# Work to complete
Below are several entries. Transcribe exactly those lines that fall from the one with "def decodeWire (c" through the one with "i (s.withInputs inputs)", end lines included.

# Provided data
-- ==== Sys2Proof/Machine/Codec.lean ====
section
/-! DEFINITION. Machine/Codec.lean: the frame codec: the wire form and `Encode` (R77, R78, R102), the deframer's five
cases (R120 to R125), `Validate` (R126), and the whole-sequence view `Decode` (R129). -/

namespace Sys2Proof.Machine

/-! ## Encoder -/

/-- `HexChar` (R78): `0x30 + d` for `d <= 9`, `0x37 + d` for `d >= 10`. -/
def hexChar (d : Nibble) : Byte := BitVec.ofNat 8 (if d.toNat ≤ 9 then 0x30 + d.toNat else 0x37 + d.toNat)

/-- `Hex` (R78): the character of bits 7..4, then that of bits 3..0 (R55). -/
def hexPair (b : Byte) : List Byte := [hexChar (b.extractLsb' 4 4), hexChar (b.extractLsb' 0 4)]

/-- The wire form of a Frame (R77): `:`, two characters for each byte of the binary frame, CR, LF. -/
def wireForm (f : Frame) : List Byte := 0x3A :: (frameBytes f).flatMap hexPair ++ [0x0D, 0x0A]

/-- `Encode` (R102), with `EncodeError` exactly when the payload is longer than `MAX_PAYLOAD` (R103). -/
def encodeFrame (c : Config) (f : Frame) : EncodeResult :=
  if c.maxPayload < f.payload.length then .encodeError else .bytes (wireForm f)

/-! ## Decoder -/

/-- The bytes of the collected digits, `16 * nib[2k] + nib[2k+1]` (R126); a last unpaired digit makes no byte. -/
def nibbleBytes : List Nibble → List Byte
  | hi :: lo :: rest => BitVec.ofNat 8 (16 * hi.toNat + lo.toNat) :: nibbleBytes rest
  | _ => []

/-- `Validate` (R126), its tests in the order given there. -/
def validate (nib : List Nibble) (bad : Bool) : RxResult :=
  if bad then .malformedErr
  else if nib.length % 2 = 1 then .malformedErr
  else if nib.length / 2 < Config.minFrameBytes then .malformedErr
  else if sumBytes (nibbleBytes nib) % 256 ≠ 0 then .checksumErr
  else .frame (frameFields (nibbleBytes nib))

namespace Deframer

/-- A `:` in either state (R121). -/
def onColon (_ : Deframer) : Deframer × RxResult :=
  ({ state := .collecting, nib := [], bad := rxBadCleared }, .noResult)

/-- A hex digit: ignored in IDLE (R122), collected in COLLECTING while there is room (R123). -/
def onHexDigit (c : Config) (d : Nibble) (r : Deframer) : Deframer × RxResult :=
  match r.state with
  | .idle => (r, .noResult)
  | .collecting =>
    ({ r with nib := if collectorFull c r.nib then r.nib else r.nib ++ [d], bad := rxBadAfterDigit c r.nib r.bad },
      .noResult)

/-- A byte of class OTHER: ignored in IDLE (R122), marks the line malformed in COLLECTING (R124). -/
def onOther (r : Deframer) : Deframer × RxResult :=
  match r.state with
  | .idle => (r, .noResult)
  | .collecting => ({ r with bad := rxBadAfterOther }, .noResult)

/-- CR or LF: ignored in IDLE (R122), validates in COLLECTING (R125). -/
def onTerm (r : Deframer) : Deframer × RxResult :=
  match r.state with
  | .idle => (r, .noResult)
  | .collecting => ({ state := .idle, nib := [], bad := rxBadCleared }, validate r.nib r.bad)

/-- One received byte: the table of R120. -/
def feed (c : Config) (b : Byte) (r : Deframer) : Deframer × RxResult :=
  match byteClass b with
  | .colon => r.onColon
  | .hexDigit => r.onHexDigit c (hexVal b)
  | .term => r.onTerm
  | .other => r.onOther

/-- The results of a byte sequence, those other than NONE, in order, and the state it leaves. -/
def feedAll (c : Config) : List Byte → Deframer → List RxResult × Deframer
  | [], r => ([], r)
  | b :: bs, r =>
    let p := r.feed c b
    let q := feedAll c bs p.1
    (if p.2 = .noResult then q.1 else p.2 :: q.1, q.2)

end Deframer

/-- `Decode(w)` (R129): the results of `w` from the decoder's reset state, without the engine. -/
def decodeWire (c : Config) (w : List Byte) : List RxResult := (Deframer.idle.feedAll c w).1

end Sys2Proof.Machine
end

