-- ==== Sys2Proof/Machine/Events.lean ====
section
/-! DEFINITION. Machine/Events.lean: the meanings of TX_BYTE (R106), TICK (R166 to R168) and RESET (R230). -/

namespace Sys2Proof.Machine

/-- TX_BYTE (R106). With `S.tx_buf` empty `tx_valid` is 0 and `tx_ready` alone is no event (R34): nothing changes
(log 8). -/
def execTxByte (s : State) : Host.Outcome State Fault Refusal :=
  .next
    (match s.txBuf with
    | [] => s.startEvent
    | b :: rest => tryIssue ((s.startEvent.emitTx b).withTx rest))

/-- TICK (R166): time advances, the head's timer is tested, a waiting frame is issued. -/
def execTick (s : State) : Host.Outcome State Fault Refusal :=
  .next (tryIssue (checkTimer (s.startEvent.withNow (nextTime s))))

/-- RESET (R230, R40). The parameters are unaffected; the schedule is the environment's, not the block's. -/
def execReset (s : State) : Host.Outcome State Fault Refusal :=
  .next
    { s.startEvent with
      rx := Deframer.idle, txBuf := [], queue := [], now := 0, out := Outputs.afterReset }

end Sys2Proof.Machine
end

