-- ==== Sys2Proof/Machine/Step.lean ====
section
/-! DEFINITION. Machine/Step.lean: one step, which is the next event of the schedule. -/

namespace Sys2Proof.Machine

/-- One step: the operation at the front of the schedule, run by `exec` with the schedule moved past it. With nothing
scheduled (log 9), or with a request that is not taken, no event occurs. Parameters outside R232 are refused (U15,
log 15). -/
def step (s : State) : Host.Outcome State Fault Refusal :=
  if s.config.Valid then
    match fetch s with
    | .idle => .next s.startEvent
    | .held inputs => .next (s.startEvent.withInputs inputs)
    | .bad reason => .refused (.undecodable reason)
    | .run i inputs => exec i (s.withInputs inputs)
  else .refused .invalidConfig

/-- `s` with the word of an opcode-table number as the next of its schedule. -/
def State.withFetchWord (s : State) (nbits w : Nat) : State := presentTableWord s nbits w

end Sys2Proof.Machine
end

# Result below
def decodeWire (c : Config) (w : List Byte) : List RxResult := (Deframer.idle.feedAll c w).1

end Sys2Proof.Machine
end

-- ==== Sys2Proof/Machine/Events.lean ====
section
/-! DEFINITION. Machine/Events.lean: the meanings of TX_BYTE (R106), TICK (R166 to R168) and RESET (R230). -/

namespace Sys2Proof.Machine

/-- TX_BYTE (R106). With `S.tx_buf` empty `tx_valid` is 0 and `tx_ready` alone is no event (R34): nothing changes
(log 8). -/
def execTxByte (s : State) : Host.Outcome State Fault Refusal :=
  .next
    (match s.txBuf with
    | [] => s.startEvent
    | b :: rest => tryIssue ((s.startEvent.emitTx b).withTx rest))

/-- TICK (R166): time advances, the head's timer is tested, a waiting frame is issued. -/
def execTick (s : State) : Host.Outcome State Fault Refusal :=
  .next (tryIssue (checkTimer (s.startEvent.withNow (nextTime s))))

/-- RESET (R230, R40). The parameters are unaffected; the schedule is the environment's, not the block's. -/
def execReset (s : State) : Host.Outcome State Fault Refusal :=
  .next
    { s.startEvent with
      rx := Deframer.idle, txBuf := [], queue := [], now := 0, out := Outputs.afterReset }

end Sys2Proof.Machine
end

-- ==== Sys2Proof/Machine/Step.lean ====
section
/-! DEFINITION. Machine/Step.lean: one step, which is the next event of the schedule. -/

namespace Sys2Proof.Machine

/-- One step: the operation at the front of the schedule, run by `exec` with the schedule moved past it. With nothing
scheduled (log 9), or with a request that is not taken, no event occurs. Parameters outside R232 are refused (U15,
log 15). -/
def step (s : State) : Host.Outcome State Fault Refusal :=
  if s.config.Valid then
    match fetch s with
    | .idle => .next s.startEvent
    | .held inputs => .next (s.startEvent.withInputs inputs)
    | .bad reason => .refused (.undecodable reason)
    | .run i inputs => exec i (s.withInputs inputs)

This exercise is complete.